Ok, I just wanted to know whether this example would require the same kind of interface.

I committed a change yesterday which implements value iterators for the histograms. This allows code like this:

auto h = /* make a histogram */
std::vector<double> csum;
std::partial_sum(h.begin(), h.end(), std::back_inserter(csum));

The forward iterator returned here iterates over the values of the histogram in implementation-defined order, skipping under-/overflow bins. For 1d-histograms, this is guaranteed to be the normal order you would expect from any 1d container.

This code works well for 1d-histograms. So what if I have 2d? The forward iterator can tell you the current 2d index of the value it points to. To fill a boost::multi_array, you would do

auto h = /* make 2d histogram, 2x3 */
boost::multi_array<double, 2> a(boost::extends[2][3]);
for (auto iter = h.begin(); iter != h.end(); ++iter)
        a[iter.idx(0)][iter.idx(1)] = *iter;

This iterator is modelled after numpy.nditer in Python.

This approach has pros and cons:
+ simplest solution for users of 1d-histograms who do not care about variances and under-/overflow bins
- still hand-written loop required for multi-dimensional histograms and to access both values and variances

I originally wanted to provide a conversion to const_multi_array_ref, which would solve the iteration problem by connecting histogram to an established multi-dimensional array interface. I looked into the reference and I don't see how it can work, because const_multi_array_ref seems to require raw memory access. I cannot easily hand out a raw pointer to the internal counter memory, because the default storage handles this memory dynamically and switches the internal type used to store the counts as needed. If the type is not known at compile time, I cannot provide a raw pointer with the appropriate type to const_multi_array_ref. It may be possible to use a fancy pointer here (the template allows to specify the pointer type), which does the conversion into a fixed value type upon dereferencing, but I still see conflicts with the multi_array interface, which provides raw access to its internal memory with methods data() and origin().

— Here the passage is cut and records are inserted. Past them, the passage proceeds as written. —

-- ==== Sys2Proof/Machine/Registers.lean ====
section
/-! DEFINITION. The BAR2 register map: every register and field of the field maps of the spec (the tables named
beside each register), with its access type and its reset value. A reset value the spec gives as a place
(configuration store, identity memory, fuses) stands here as 0 and is named in assumption log entry 3. -/
namespace Sys2Proof.Machine

/-- The access types of Table 0-4. -/
inductive Acc where
  | ro | rw | rw1c | rws | rwl | wo | rc
  deriving DecidableEq, Repr

/-- One register field: the register's address, the field's lowest bit, width, reset value and access type. -/
structure Fld where
  addr : Nat
  lo : Nat
  width : Nat
  reset : Nat
  acc : Acc
  deriving DecidableEq, Repr

/-- The key of a field in the register file. -/
def Fld.key (f : Fld) : Nat := f.addr * 1024 + f.lo

/-- One register of the map: base address, array dimensions as (count, stride), width in bits, fields at index 0. -/
structure RegD where
  name : String
  base : Nat
  dims : List (Nat × Nat)
  width : Nat
  fields : List Fld
  deriving DecidableEq, Repr
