/-- FTL_LOG.LOG_FREE and INDEX_PCT (Table 11-17). -/
def Mdl.showLog (s : Mdl) : Mdl :=
  s.setRegs [(Reg.FTL_LOG_LOG_FREE, 2048 - s.roleCount 2), (Reg.FTL_LOG_INDEX_PCT, min 100 (s.ftl.index.length * 100 / 8388608))]

/-- A stripe becomes STALE: it returns to the pool (Table 11-3). -/
def Mdl.staleStripe (s : Mdl) (i : Nat) : Mdl :=
  let e := s.stripe i
  (s.putStripe i { e with state := .stale, role := 0, valid := 0, erased := 0 }).showLog

/-- Seal an OPEN stripe (Table 11-3). -/
def Mdl.sealStripe (s : Mdl) (i : Nat) : Mdl :=
  let e := s.stripe i
  if e.state = .opened then s.putStripe i { e with state := .sealed, sealEpoch := s.epoch } else s

/-- A SEALED stripe whose VALID is 0 becomes STALE. -/
def Mdl.staleIfEmpty (s : Mdl) (i : Nat) : Mdl :=
  let e := s.stripe i
  if e.state = .sealed ∧ e.valid = 0 then s.staleStripe i else s

/-- Lower a stripe's VALID. -/
def Mdl.lowerValid (s : Mdl) (i n : Nat) : Mdl :=
  let e := s.stripe i
  (s.setStripe i { e with valid := e.valid - n }).staleIfEmpty i
/-- Raise a stripe's VALID. -/
def Mdl.raiseValid (s : Mdl) (i n : Nat) : Mdl :=
  let e := s.stripe i
  s.setStripe i { e with valid := e.valid + n }

/-! ### Spares (R541, R547 to R549) -/

/-- SPARE at default format with no stripe retired (R541). -/
def spareFormat : Nat := 68608

/-- SPARE with a far limit (R541). -/
def Mdl.spareWith (s : Mdl) (farLimit : Nat) : Int :=
  (524288 - (s.listed.filter fun p => p.2.state == .retired).length : Int)
    - (448000 + 2048 + 1024 + farLimit + 64 * s.activeSlots.length : Nat)

/-- SPARE_PCT (R541). -/
def Mdl.sparePct (s : Mdl) : Nat := min 100 (100 * (s.spareWith (s.reg Reg.FTL_FAR_LIMIT_LIMIT)).toNat / spareFormat)

/-- Show SPARE and SPARE_PCT, and report each level crossed downward (R541, R549). -/
def Mdl.showSpare (s : Mdl) : Mdl :=
  let spare := (s.spareWith (s.reg Reg.FTL_FAR_LIMIT_LIMIT)).toNat
  let pct := s.sparePct
  let cross := fun (s : Mdl) (p : Fld × Nat) =>
    let was := s.flag p.1
    let now := decide (pct ≤ p.2)
    let s := s.setBit p.1 now
    if now && !was then (s.logBook 0x0C (pct + 2 ^ 7)).postEvent 2 0xC2 else s
  [(Reg.FTL_STATUS_WARN10, 10), (Reg.FTL_STATUS_WARN5, 5), (Reg.FTL_STATUS_WARN2, 2)].foldl cross
    (s.setRegs [(Reg.FTL_SPARE_SPARE, spare), (Reg.FTL_SPARE_SPARE_FORMAT, spareFormat), (Reg.FTL_STATUS_SPARE_PCT, pct)])

/-- Read-only media state (R548). -/
def Mdl.readOnly (s : Mdl) : Bool := s.reg Reg.FTL_STATUS_MEDIA == 1

/-- Enter read-only media state (R548). -/
def Mdl.enterReadOnly (s : Mdl) : Mdl :=
  if s.readOnly then s
  else
    let s := ((s.setReg Reg.FTL_STATUS_MEDIA 1).logBook 0x0C (s.reg Reg.FTL_STATUS_SPARE_PCT + 2 ^ 8)).journal 0x0F 1
    { s with med := { s.med with refresh := [] } }

/-- The mapped die-blocks of a die that have joined its group's spare pool: good ones of RETIRED stripes that no other stripe has taken
(Table 11-3). -/
def Mdl.joinedBlocks (s : Mdl) (slot die : Nat) : List Nat :=
  let g := dieGroup die
  let at_ := fun (e : Stripe) => e.slot == slot && groupDie g (e.blk.getD g (0, 0)).1 == die
  let here := s.listed.filter fun p => at_ p.2
  let taken := (here.filter fun p => p.2.state != .retired).map fun p => (p.2.blk.getD g (0, 0)).2
  ((here.filter fun p => p.2.state == .retired && !bit p.2.failed g).map fun p => (p.2.blk.getD g (0, 0)).2).filter fun b =>
    decide (b < 8192) && !taken.contains b

/-- FTL_SLOT_WEAR of a slot (Table 11-19): unlisted entries have ERASES 0. -/
def Mdl.showWear (s : Mdl) (slot : Nat) : Mdl :=
  let mine := s.listed.filter fun p => p.2.slot == slot
  let live := mine.filter fun p => p.2.state != .retired
  let unlisted := (List.range 8).foldl (fun a b =>
    if (s.ftl.bankFormat b).1 = slot then a + (65536 - (s.ftl.stripes.filter fun p => p.1 / 65536 == b).length) else a) 0
  let n := live.length + unlisted
  let sum := live.foldl (fun a p => a + p.2.erases) 0
  let hi := live.foldl (fun a p => max a p.2.erases) 0
  let lo := if 0 < unlisted then 0 else live.foldl (fun a p => min a p.2.erases) 65535
  let used := (List.range 128).foldl (fun a d => a + (Table.get [] s.ftl.sparesUsed (dieKey slot d)).length) 0
  let bad := ((s.badBlocks slot).filter fun p => decide (p.2 < 8448)).length
  let joined := (List.range 128).foldl (fun a d => a + (s.joinedBlocks slot d).length) 0
  s.setRegs [(Reg.FTL_SLOT_WEAR_MEAN_ERASES slot, sum / max 1 n), (Reg.FTL_SLOT_WEAR_MAX_ERASES slot, hi),
    (Reg.FTL_SLOT_WEAR_MIN_ERASES slot, if n = 0 then 0 else lo), (Reg.FTL_SLOT_WEAR_FREE slot, s.freeCount slot),
    (Reg.FTL_SLOT_WEAR_RETIRED slot, (mine.filter fun p => p.2.state == .retired).length),
    (Reg.FTL_SLOT_WEAR_SPARE_BLOCKS slot, 128 * 256 - bad - used + joined)]

/-- Mean ERASES of a slot's stripes that are not retired (R528). -/
def Mdl.meanErases (s : Mdl) (slot : Nat) : Nat := (s.showWear slot).reg (Reg.FTL_SLOT_WEAR_MEAN_ERASES slot)

/-! ### The logical map and the log index (R516, Table 11-4) -/

def Mdl.unit (s : Mdl) (u : Nat) : MapEntry := Table.get .none s.ftl.map u
def Mdl.setUnit (s : Mdl) (u : Nat) (m : MapEntry) : Mdl :=
  { s with ftl := { s.ftl with map := Table.set .none s.ftl.map u m } }

/-- Set a unit's map entry and journal MAP_SET. -/
def Mdl.mapSet (s : Mdl) (u : Nat) (m : MapEntry) : Mdl :=
  (s.setUnit u m).journal 0x02 (u + m.stripe * 2 ^ 19 + b2n m.filling * 2 ^ 38 + b2n m.zone * 2 ^ 39)

/-- Does a log-index entry cover sector `x` of unit `u`? -/
def LogEnt.covers (u x : Nat) : LogEnt → Bool
  | .put v y _ _ _ => v == u && y == x
  | .trim v f n _ => v == u && decide (f ≤ x) && decide (x < f + n)
def LogEnt.unitOf : LogEnt → Nat
  | .put v _ _ _ _ => v
  | .trim v _ _ _ => v
def LogEnt.seqOf : LogEnt → Nat
  | .put _ _ _ _ q => q
  | .trim _ _ _ q => q

/-- Sectors of unit `u` that an entry covers. -/
def LogEnt.sectors (u : Nat) : LogEnt → List Nat
  | .put v x _ _ _ => if v = u then [x] else []
  | .trim v f n _ => if v = u then (List.range n).map (f + ·) else []

/-- Sectors of a unit covered by log-index entries (LOG_COUNT, Table 11-4). -/
def Mdl.logCount (s : Mdl) (u : Nat) : Nat := (s.ftl.index.flatMap (LogEnt.sectors u)).eraseDups.length

/-- What a log-index entry leaves outside sectors `lo` to `hi - 1` of unit `u`. -/
def LogEnt.cut (u lo hi : Nat) : LogEnt → List LogEnt
  | .put v y st p q => if v == u && decide (lo ≤ y) && decide (y < hi) then [] else [.put v y st p q]
  | .trim v f n q =>
    if v ≠ u ∨ f + n ≤ lo ∨ hi ≤ f then [.trim v f n q]
    else (if f < lo then [.trim v f (lo - f) q] else []) ++ (if hi < f + n then [.trim v hi (f + n - hi) q] else [])

/-- Where a sector's newest copy lies. -/
inductive Source where
  /-- A trim, or nothing ever written: zeros. -/
  | zeros
  /-- A sector of a stripe. -/
  | at (stripe pos : Nat)
  /-- The data is gone (R516, R543). -/
  | lost
  deriving DecidableEq, Repr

However, I could convert the internal counters to double when the conversion to const_multi_array_ref is called. This would allow me to hand out a raw pointer to memory. For storage policies which use a fixed counter type, no conversion would be necessary, so that would work as well.

>> I think we need several iterators then. The current axis iterators iterate over the bins definition, not really over the bin content of the histogram itself. I chose the current iterators in this way, because I believe this scheme generalises well to the multi-dimensional case. I wouldn't replace these iterators, because they seem useful to me, but additional iterators that iterate over the bin values and play well with algorithms are also clearly needed.
> I would rename the current indexing iterator so something like
> bin_iterator because it does something special:
>
>  using bin_iterator = unspecified;
>  bin_iterator bin_begin() const;
>  bin_iterator bin_end() const;

I suppose you suggest this to provide more clarity on what the axis iterators iterate over, but this solution has some drawbacks.

The philosophy in this library is to regard an axis as a logical collection of bins (the individual bins do not really exist physically as objects in memory). If you see an axis like that, then you would expect `begin()` and `end()` to provide iterators over the bins. The axis does not know anything about the histogram it belongs to, it is a sub-structure without a callback into the super-structure. Therefore, it technically cannot even provide an iterator over the histogram values in the current design. This hierarchical separation is a nice feature.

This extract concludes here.